> **Data items**:

---

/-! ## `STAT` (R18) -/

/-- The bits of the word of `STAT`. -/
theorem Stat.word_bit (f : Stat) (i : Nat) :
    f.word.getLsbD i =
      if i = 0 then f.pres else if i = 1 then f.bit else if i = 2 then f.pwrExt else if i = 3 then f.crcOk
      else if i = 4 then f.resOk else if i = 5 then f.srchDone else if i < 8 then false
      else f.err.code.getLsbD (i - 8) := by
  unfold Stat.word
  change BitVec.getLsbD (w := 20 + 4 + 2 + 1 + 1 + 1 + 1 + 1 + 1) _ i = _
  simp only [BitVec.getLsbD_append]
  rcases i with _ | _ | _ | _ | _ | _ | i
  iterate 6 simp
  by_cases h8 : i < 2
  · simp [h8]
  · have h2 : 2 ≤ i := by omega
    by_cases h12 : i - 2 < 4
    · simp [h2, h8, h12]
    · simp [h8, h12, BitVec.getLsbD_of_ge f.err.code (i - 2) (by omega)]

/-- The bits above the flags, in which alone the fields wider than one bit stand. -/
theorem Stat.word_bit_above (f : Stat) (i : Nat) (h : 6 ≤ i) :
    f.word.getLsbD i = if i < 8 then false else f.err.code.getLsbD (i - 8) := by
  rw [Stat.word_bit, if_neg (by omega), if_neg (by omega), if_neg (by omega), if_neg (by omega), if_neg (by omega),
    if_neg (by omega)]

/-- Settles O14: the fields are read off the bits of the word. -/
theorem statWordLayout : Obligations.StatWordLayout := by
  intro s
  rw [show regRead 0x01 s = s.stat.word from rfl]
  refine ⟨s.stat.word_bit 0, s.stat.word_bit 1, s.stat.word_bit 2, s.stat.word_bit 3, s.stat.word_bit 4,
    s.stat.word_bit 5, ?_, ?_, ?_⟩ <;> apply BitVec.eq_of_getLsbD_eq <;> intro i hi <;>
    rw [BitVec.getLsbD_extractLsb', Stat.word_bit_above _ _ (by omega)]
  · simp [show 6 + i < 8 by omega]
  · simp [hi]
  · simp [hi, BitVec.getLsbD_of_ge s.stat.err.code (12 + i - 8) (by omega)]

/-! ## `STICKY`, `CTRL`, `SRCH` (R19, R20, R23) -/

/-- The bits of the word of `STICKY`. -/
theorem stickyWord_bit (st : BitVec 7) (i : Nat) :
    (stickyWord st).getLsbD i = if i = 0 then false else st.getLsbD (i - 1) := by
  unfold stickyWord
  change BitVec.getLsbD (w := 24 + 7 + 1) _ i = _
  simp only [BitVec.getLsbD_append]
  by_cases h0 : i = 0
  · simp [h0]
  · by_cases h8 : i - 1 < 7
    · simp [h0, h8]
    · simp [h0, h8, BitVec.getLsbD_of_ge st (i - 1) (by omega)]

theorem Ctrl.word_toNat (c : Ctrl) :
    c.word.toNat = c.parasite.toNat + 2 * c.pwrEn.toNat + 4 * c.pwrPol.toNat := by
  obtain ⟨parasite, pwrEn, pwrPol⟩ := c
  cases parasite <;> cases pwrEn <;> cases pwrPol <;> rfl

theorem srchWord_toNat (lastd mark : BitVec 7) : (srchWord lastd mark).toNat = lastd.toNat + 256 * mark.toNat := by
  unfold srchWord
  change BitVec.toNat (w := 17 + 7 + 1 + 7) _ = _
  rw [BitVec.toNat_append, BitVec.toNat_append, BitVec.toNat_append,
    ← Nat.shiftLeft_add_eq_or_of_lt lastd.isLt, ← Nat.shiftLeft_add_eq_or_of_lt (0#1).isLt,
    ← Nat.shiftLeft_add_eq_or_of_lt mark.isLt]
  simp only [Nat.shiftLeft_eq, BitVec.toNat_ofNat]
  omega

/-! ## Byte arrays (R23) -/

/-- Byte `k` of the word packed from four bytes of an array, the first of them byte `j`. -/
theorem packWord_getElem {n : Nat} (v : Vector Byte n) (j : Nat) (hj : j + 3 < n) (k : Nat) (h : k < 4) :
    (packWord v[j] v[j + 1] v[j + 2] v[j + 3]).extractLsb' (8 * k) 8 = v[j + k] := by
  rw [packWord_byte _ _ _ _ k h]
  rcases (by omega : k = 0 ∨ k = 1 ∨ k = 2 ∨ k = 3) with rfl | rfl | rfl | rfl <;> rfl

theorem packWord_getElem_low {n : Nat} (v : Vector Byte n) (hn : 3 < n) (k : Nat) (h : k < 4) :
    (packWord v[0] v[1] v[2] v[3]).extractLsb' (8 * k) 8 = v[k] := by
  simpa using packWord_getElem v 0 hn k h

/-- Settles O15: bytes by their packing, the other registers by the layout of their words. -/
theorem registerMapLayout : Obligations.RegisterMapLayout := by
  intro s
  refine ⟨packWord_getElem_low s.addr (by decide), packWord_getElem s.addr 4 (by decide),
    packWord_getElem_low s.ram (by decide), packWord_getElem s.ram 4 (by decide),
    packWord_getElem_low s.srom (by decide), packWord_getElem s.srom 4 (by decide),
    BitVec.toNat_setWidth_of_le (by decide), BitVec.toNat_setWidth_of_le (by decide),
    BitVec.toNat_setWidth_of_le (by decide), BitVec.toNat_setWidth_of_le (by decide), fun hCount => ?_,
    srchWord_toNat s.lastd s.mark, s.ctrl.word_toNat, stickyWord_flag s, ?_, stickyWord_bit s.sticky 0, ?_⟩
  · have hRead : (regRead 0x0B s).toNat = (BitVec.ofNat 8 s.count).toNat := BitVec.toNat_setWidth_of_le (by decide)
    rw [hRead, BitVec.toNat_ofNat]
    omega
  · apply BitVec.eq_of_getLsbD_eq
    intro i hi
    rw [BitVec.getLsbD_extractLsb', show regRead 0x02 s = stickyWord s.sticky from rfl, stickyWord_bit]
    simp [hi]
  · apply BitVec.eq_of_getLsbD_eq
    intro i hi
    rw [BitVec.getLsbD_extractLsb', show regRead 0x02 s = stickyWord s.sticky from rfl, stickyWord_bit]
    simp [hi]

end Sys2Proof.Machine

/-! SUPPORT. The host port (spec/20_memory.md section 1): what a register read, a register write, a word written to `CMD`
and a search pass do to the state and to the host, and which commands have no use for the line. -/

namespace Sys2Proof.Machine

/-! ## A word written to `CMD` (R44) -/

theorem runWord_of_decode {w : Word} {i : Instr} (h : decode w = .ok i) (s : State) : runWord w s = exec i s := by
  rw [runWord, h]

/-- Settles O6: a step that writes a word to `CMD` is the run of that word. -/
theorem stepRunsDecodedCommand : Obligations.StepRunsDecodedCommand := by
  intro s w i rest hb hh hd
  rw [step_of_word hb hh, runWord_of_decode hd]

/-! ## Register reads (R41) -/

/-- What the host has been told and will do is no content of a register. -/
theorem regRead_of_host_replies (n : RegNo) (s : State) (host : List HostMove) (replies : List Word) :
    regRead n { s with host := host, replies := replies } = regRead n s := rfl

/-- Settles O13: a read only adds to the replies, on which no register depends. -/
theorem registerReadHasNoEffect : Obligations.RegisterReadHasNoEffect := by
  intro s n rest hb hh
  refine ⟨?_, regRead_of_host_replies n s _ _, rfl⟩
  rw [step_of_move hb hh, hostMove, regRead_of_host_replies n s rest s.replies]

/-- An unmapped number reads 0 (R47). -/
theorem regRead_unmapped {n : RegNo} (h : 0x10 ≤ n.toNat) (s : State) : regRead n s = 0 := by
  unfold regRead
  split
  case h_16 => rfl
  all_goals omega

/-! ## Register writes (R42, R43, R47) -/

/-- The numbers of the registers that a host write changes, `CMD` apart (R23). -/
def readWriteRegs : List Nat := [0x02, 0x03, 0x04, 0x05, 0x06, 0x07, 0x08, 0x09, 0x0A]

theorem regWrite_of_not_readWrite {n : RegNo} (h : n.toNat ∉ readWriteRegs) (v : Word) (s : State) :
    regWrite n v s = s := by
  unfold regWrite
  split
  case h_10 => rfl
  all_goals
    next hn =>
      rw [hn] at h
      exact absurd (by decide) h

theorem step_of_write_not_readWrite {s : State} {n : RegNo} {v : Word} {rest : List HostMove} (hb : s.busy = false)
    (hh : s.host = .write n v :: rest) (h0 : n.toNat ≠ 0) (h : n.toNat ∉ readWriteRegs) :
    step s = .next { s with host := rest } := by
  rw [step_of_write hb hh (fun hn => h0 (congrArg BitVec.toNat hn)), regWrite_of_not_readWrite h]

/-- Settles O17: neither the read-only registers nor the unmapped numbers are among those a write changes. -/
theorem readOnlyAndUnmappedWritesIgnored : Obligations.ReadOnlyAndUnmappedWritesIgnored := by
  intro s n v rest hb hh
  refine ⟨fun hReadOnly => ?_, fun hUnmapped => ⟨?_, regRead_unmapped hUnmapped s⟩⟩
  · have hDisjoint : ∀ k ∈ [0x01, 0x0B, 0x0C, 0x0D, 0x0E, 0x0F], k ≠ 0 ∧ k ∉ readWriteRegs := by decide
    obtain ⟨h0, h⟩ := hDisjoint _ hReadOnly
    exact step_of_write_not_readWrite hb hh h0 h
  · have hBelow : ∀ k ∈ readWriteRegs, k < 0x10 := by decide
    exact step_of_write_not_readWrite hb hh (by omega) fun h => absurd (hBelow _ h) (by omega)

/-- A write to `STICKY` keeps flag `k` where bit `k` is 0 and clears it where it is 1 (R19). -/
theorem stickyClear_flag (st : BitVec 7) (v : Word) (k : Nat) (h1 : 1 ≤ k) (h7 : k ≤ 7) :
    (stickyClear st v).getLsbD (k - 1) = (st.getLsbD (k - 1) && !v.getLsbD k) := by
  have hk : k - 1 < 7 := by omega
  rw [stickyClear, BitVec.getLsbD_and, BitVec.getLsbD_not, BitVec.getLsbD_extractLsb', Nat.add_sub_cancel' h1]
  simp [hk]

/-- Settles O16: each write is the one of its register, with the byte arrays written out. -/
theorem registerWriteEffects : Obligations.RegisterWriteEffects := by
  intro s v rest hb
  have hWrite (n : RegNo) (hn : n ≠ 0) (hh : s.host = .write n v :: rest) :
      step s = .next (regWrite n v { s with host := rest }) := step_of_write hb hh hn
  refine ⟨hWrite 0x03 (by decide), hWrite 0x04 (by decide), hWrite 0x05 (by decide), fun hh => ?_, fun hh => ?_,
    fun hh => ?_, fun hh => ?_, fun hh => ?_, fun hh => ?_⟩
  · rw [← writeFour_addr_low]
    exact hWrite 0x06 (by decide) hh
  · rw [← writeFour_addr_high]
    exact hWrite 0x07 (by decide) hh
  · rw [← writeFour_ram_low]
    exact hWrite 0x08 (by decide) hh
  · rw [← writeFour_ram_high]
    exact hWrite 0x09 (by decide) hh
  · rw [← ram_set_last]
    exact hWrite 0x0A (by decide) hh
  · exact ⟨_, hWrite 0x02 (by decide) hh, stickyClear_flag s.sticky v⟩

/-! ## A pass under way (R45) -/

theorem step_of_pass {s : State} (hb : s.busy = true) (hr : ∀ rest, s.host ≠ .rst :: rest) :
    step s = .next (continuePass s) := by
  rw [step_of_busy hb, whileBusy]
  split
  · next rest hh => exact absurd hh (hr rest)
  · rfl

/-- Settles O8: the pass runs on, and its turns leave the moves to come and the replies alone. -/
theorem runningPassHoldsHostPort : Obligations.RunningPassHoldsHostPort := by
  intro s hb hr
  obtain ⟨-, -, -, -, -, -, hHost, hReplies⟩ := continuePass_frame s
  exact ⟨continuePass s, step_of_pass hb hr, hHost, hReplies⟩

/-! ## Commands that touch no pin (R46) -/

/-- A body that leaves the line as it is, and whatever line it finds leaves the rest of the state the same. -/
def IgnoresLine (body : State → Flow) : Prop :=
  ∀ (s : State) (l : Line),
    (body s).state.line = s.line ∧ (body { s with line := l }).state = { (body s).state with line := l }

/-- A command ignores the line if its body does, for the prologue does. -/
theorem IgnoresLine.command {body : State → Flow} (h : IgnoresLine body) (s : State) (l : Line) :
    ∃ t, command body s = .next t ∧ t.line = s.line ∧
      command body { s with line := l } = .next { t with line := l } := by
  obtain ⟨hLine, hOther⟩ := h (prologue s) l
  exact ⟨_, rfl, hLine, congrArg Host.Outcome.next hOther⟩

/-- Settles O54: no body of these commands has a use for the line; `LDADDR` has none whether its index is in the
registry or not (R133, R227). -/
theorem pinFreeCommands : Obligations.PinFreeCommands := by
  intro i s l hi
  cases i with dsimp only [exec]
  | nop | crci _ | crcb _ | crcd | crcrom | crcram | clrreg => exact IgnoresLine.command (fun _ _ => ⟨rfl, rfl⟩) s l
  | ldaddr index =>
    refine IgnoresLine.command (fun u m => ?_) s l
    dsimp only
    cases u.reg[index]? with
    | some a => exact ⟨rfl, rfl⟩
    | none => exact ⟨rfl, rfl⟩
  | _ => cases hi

---

> **What to produce**:
Please return every line from the first one in the records above down to the line containing "rw [Stat.word_bit, if_neg", including both, exactly as written and nothing more.

> **Solution for this exercise**:
/-! ## `STAT` (R18) -/

/-- The bits of the word of `STAT`. -/
theorem Stat.word_bit (f : Stat) (i : Nat) :
    f.word.getLsbD i =
      if i = 0 then f.pres else if i = 1 then f.bit else if i = 2 then f.pwrExt else if i = 3 then f.crcOk
      else if i = 4 then f.resOk else if i = 5 then f.srchDone else if i < 8 then false
      else f.err.code.getLsbD (i - 8) := by
  unfold Stat.word
  change BitVec.getLsbD (w := 20 + 4 + 2 + 1 + 1 + 1 + 1 + 1 + 1) _ i = _
  simp only [BitVec.getLsbD_append]
  rcases i with _ | _ | _ | _ | _ | _ | i
  iterate 6 simp
  by_cases h8 : i < 2
  · simp [h8]
  · have h2 : 2 ≤ i := by omega
    by_cases h12 : i - 2 < 4
    · simp [h2, h8, h12]
    · simp [h8, h12, BitVec.getLsbD_of_ge f.err.code (i - 2) (by omega)]

/-- The bits above the flags, in which alone the fields wider than one bit stand. -/
theorem Stat.word_bit_above (f : Stat) (i : Nat) (h : 6 ≤ i) :
    f.word.getLsbD i = if i < 8 then false else f.err.code.getLsbD (i - 8) := by
  rw [Stat.word_bit, if_neg (by omega), if_neg (by omega), if_neg (by omega), if_neg (by omega), if_neg (by omega),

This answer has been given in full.